Lifestyle

Pursuit of happiness: Arthur C. Brooks on a lifelong quest


Arthur C. Brooks has spent years learning happiness. He teaches a category on happiness and management at Harvard Business School, labored carefully with the Dalai Lama, and walked the Camino de Santiago – a 100-mile Roman Catholic meditation path.

He has additionally turned a trove of non-public journals into his new guide, “From Strength to Strength: Finding Success, Happiness, and Deep Purpose in the Second Half of Life.”

Why We Wrote This

A system for happiness could seem too good to be true, however a brand new guide takes the thought of happiness past self-help, providing easy concepts we are able to all probe for deeper that means.

The New York Times bestseller suggests readers deal with the happiness that already exists of their life, and factors to small every day steps individuals can take to domesticate happiness within the current.

“Satisfaction is not a function of what you have,” says Mr. Brooks. “It’s a function of what you have divided by what you want. … So your satisfaction can go up, paradoxically, by wanting less. Now how do you want less? You have to make a positive affirmative decision to do that, and you absolutely can.”

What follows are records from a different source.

-- ==== Sys2Proof/Syntax.lean ====
section
/-!
DEFINITION. The instructions: one constructor per row of spec/opcode_table.json, in the table's order
(spec/30_encoding.md R61 to R66, section 6). The commands of the wire protocol are the instruction set
of the block (00_scope.md R7).
-/

namespace Sys2Proof

/-- The seven classes of frame (30_encoding.md R68). -/
inductive Instr where
  /-- `NOTHING`, alias `PING`: format F0. -/
  | nothing
  /-- `INFO`: format F0. -/
  | info
  /-- `ON u`: format F1. -/
  | on (id : Byte)
  /-- `OFF u`: format F1. -/
  | off (id : Byte)
  /-- `LEVEL u, l`: format F2. -/
  | level (id lvl : Byte)
  /-- `BADOP`: ESC and an opcode byte that is none of the five opcodes (R66). -/
  | badop (op : Byte)
  /-- `BADSTART`: a lead byte other than ESC (R65). -/
  | badstart (b : Byte)
  deriving DecidableEq, Repr

/-- The result codes by name (30_encoding.md R73). -/
inductive ResultCode where
  | success
  | invalidStart
  | invalidCommand
  | invalidId
  | noDimmerAvailable
  /-- Reserved, never produced (R67). -/
  | noClockAvailable
  /-- Defined, never produced (R67). -/
  | genericFailure
  deriving DecidableEq, Repr

/-- The state of a unit (10_state.md R11). -/
inductive UState where
  | off
  | on
  | dimming
  deriving DecidableEq, Repr

/-- The states of the foreground sequencer (10_state.md R29). -/
inductive Seq where
  | sBoot
  | sLead
  | sOpc
  | sId
  | sLvl
  | sRun
  deriving DecidableEq, Repr

/-- The micro-steps of command execution (40_commands.md R86). Channel indices and unit ids are
numbers; a level is the byte received. -/
inductive MicroStep where
  /-- Send the bytes, in order, in one step (R96). -/
  | resp (bs : List Byte)
  /-- The header of Info (R89). -/
  | i0
  /-- `lo8(zc_fall)` (R89). -/
  | i1
  /-- `hi8(zc_fall)` (R89). -/
  | i2
  /-- `lo8(zc_rise)` (R89). -/
  | i3
  /-- `hi8(zc_rise)` (R89). -/
  | i4
  /-- The per-channel and per-unit bytes of Info (R89). -/
  | i5
  /-- `TxFlush()` (60_exceptions.md R153). -/
  | flush
  /-- `rd <- 0; wr <- 0` (20_memory.md R44). -/
  | curReset
  /-- Latch the pin high, state On (41_unit_and_pool.md R103). -/
  | pinHi (u : Nat)
  /-- Latch the pin low, state Off (R103). -/
  | pinLo (u : Nat)
  /-- Acquire: link (41_unit_and_pool.md R104). -/
  | a1 (c u : Nat) (lvl : Byte)
  /-- Acquire: compare register (R104). -/
  | a2 (c : Nat) (lvl : Byte)
  /-- Acquire: drop the pin latch (R104). -/
  | a3 (u : Nat)
  /-- Acquire: enable the firing interrupt (R104). -/
  | a4 (c : Nat)
  /-- Acquire: state Dimming (R104). -/
  | a5 (u : Nat)
  /-- Release: disable the firing interrupt (41_unit_and_pool.md R105). -/
  | l1 (c : Nat)
  /-- Release: zero the level (R105). -/
  | l2 (c : Nat)
  /-- Release: unlink (R105). -/
  | l3 (c u : Nat)
  /-- Reprogram (41_unit_and_pool.md R106). -/
  | p (c u : Nat) (lvl : Byte)
  deriving DecidableEq, Repr

/-- One step of one agent (00_scope.md R4): the entries of the schedule. -/
inductive Move where
  /-- The foreground: `Boot`, `Fetch` or `Micro`, whichever its state enables. -/
  | fg
  /-- `IRQ`: the zero-cross handler. -/
  | zcIrq
  /-- `IRQ`: the firing handler of channel `c`. -/
  | fireIrq (c : Nat)
  /-- `CAPCLK`. -/
  | capTick
  /-- `PHCLK(t)`. -/
  | phTick (t : Timer)
  /-- `MAINS`. -/
  | zcEdge
  /-- `RX`: the byte `b` arrives and its handler runs. -/
  | rxByte (b : Byte)
  /-- `RESET`. -/
  | reset
  deriving DecidableEq, Repr

end Sys2Proof
end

His system for happiness focuses on love. “You can boil down all of the studies of happiness to five words,” he says. “Those words are: Happiness is love. Full stop.”

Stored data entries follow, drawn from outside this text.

-- ==== Sys2Proof/Machine/Core.lean ====
section
/-! DEFINITION. The machine as the host reads it (Host/Core.lean). -/

def Sys2Proof.core : Host.Core :=
  { State := Sys2Proof.Machine.State
    Fault := Sys2Proof.Machine.Fault
    Refusal := Sys2Proof.Machine.Refusal
    step := Sys2Proof.Machine.step
    reset := Sys2Proof.Machine.State.reset }
end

Arthur C. Brooks has spent many years learning happiness. But in recent times the social scientist’s analysis became what he calls “me search.”

He discovered that those that are unhappiest later in life are sometimes the strivers on a continuous quest for cash, energy, pleasure, and status. Mr. Brooks turned his introspection right into a bestseller, “From Strength to Strength: Finding Success, Happiness, and Deep Purpose in the Second Half of Life.”

Formerly the president of the American Enterprise Institute, Mr. Brooks is now a columnist for The Atlantic. He additionally teaches a category on happiness and management at Harvard Business School. The Monitor lately spoke with him about his guide. The dialogue has been edited for size and readability. 

Why We Wrote This

A system for happiness could seem too good to be true, however a brand new guide takes the thought of happiness past self-help, providing easy concepts we are able to all probe for deeper that means.

How did you embark in your quest to grasp happiness – and what most stunned you about what you found?

My spouse learn it – these are simply my notebooks – and she or he mentioned, “You’ve got to publish this as a book.” I mentioned, “I don’t know if anybody’s going to read it.” And it opened [shortly after its debut in February] at No. 1 on The New York Times bestseller checklist.